The task — Copy out exactly the lines from the start of the data to the line containing "operands a command". Include both.

Listed records —
━━━━━━━━━━━━━━━━━━━━━━━━━━━━━━

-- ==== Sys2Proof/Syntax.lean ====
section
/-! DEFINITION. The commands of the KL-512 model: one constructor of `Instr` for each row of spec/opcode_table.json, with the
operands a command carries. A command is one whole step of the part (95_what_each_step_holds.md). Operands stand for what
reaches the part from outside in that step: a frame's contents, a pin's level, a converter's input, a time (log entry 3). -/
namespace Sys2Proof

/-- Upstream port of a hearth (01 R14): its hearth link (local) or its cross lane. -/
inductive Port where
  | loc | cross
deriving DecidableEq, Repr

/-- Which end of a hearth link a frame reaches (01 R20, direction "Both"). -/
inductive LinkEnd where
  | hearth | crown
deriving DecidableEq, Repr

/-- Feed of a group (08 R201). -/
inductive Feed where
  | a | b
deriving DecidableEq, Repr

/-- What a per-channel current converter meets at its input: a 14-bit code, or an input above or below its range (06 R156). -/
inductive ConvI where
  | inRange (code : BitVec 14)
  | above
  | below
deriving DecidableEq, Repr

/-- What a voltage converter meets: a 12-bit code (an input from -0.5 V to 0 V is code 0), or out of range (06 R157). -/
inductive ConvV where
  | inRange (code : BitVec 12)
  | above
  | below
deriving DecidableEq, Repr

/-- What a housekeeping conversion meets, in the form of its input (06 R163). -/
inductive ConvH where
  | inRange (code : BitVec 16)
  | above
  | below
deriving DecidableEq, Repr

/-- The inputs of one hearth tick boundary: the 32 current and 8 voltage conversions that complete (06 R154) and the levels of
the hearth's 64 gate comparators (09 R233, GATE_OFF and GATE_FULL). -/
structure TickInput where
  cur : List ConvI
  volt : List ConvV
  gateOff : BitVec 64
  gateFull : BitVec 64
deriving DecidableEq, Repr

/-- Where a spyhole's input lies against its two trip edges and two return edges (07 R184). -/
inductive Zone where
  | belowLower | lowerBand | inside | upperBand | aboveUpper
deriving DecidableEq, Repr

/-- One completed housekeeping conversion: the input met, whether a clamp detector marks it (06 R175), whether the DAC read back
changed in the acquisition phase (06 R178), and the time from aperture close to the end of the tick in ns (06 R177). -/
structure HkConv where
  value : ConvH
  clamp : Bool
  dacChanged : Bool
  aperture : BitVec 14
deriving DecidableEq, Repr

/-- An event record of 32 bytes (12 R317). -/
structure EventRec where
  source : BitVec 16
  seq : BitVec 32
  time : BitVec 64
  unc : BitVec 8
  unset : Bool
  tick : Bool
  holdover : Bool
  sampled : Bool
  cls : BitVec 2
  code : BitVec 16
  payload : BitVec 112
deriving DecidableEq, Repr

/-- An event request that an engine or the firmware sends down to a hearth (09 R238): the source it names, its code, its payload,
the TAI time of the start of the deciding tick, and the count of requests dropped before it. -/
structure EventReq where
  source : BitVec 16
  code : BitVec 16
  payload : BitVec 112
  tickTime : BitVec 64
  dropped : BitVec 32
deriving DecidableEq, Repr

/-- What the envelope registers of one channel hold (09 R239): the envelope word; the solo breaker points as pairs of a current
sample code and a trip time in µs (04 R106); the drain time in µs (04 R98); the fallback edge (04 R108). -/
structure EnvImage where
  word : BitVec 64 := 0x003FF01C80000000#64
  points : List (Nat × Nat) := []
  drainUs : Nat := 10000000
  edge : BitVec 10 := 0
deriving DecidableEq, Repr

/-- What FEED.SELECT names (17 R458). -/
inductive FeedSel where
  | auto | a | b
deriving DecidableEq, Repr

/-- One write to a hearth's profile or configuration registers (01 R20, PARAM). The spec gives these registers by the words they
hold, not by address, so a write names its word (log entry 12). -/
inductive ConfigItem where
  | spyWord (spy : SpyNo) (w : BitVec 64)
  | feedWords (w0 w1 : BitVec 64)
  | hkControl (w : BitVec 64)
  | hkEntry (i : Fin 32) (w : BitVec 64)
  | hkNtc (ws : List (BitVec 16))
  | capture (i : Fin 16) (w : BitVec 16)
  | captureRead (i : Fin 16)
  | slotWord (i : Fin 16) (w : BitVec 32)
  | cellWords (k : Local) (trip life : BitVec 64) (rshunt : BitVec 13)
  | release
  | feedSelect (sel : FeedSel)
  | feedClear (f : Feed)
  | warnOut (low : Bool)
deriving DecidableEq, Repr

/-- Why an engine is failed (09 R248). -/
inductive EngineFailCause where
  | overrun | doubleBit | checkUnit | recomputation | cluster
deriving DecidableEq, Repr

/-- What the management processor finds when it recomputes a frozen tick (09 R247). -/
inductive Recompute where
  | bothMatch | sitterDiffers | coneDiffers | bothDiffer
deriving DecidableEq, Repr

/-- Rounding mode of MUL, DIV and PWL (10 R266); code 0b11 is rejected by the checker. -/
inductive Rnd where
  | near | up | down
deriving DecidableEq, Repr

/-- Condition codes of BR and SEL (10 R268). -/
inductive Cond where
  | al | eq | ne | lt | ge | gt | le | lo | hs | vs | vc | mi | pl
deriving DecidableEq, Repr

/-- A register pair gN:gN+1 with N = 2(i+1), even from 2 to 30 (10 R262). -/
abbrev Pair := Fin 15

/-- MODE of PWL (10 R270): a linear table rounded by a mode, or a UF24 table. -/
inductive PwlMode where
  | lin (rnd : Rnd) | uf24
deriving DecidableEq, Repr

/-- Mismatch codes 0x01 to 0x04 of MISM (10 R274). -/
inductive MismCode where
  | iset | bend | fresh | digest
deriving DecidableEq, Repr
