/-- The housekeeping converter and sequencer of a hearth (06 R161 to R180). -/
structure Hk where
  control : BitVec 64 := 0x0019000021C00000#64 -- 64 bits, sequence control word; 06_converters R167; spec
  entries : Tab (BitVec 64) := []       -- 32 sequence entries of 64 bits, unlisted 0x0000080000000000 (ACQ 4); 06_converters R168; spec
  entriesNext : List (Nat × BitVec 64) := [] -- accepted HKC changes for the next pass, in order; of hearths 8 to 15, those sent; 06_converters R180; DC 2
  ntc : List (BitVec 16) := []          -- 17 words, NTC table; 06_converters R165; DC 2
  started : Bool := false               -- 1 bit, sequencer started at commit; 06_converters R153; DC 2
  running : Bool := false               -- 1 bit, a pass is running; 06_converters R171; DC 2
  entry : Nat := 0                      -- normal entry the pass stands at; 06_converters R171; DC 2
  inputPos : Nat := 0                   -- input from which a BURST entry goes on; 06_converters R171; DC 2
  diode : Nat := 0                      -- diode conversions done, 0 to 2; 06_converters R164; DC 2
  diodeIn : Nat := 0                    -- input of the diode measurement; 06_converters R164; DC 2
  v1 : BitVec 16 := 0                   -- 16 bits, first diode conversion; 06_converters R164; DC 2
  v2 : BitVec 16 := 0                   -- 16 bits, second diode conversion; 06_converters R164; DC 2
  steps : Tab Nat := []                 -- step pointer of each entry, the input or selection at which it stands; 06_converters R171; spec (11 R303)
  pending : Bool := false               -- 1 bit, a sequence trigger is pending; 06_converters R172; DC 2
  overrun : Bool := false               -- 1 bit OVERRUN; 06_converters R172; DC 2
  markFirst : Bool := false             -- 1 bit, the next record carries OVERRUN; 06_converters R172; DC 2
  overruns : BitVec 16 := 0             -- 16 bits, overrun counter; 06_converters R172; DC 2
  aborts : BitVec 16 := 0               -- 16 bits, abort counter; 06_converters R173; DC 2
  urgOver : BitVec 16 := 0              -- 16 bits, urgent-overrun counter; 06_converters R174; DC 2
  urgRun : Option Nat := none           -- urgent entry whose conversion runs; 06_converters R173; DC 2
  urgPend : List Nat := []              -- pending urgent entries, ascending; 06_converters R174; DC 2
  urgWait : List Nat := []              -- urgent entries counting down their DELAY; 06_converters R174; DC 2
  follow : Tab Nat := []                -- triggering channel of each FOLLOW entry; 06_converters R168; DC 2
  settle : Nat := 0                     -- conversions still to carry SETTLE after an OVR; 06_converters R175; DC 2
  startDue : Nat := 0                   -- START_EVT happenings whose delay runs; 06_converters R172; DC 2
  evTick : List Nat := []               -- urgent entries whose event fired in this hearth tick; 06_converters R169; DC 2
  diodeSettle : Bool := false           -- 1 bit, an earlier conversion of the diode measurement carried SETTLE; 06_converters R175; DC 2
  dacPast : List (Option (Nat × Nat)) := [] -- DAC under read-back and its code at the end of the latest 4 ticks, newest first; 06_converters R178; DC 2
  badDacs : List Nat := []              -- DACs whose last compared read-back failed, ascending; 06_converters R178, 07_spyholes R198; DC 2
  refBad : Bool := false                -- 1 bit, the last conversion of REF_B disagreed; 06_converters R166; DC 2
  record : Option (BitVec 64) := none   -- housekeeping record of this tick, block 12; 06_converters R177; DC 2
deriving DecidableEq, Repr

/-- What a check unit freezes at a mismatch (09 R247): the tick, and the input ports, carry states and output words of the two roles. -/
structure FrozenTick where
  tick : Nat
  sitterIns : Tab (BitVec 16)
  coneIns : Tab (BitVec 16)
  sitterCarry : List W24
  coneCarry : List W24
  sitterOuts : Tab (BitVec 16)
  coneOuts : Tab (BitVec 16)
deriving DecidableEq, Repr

━━━━━━━━━━━━━━━━━━━━━━━━━━━━━━

Task solution —
-- ==== Sys2Proof/Syntax.lean ====
section
/-! DEFINITION. The commands of the KL-512 model: one constructor of `Instr` for each row of spec/opcode_table.json, with the
operands a command carries. A command is one whole step of the part (95_what_each_step_holds.md). Operands stand for what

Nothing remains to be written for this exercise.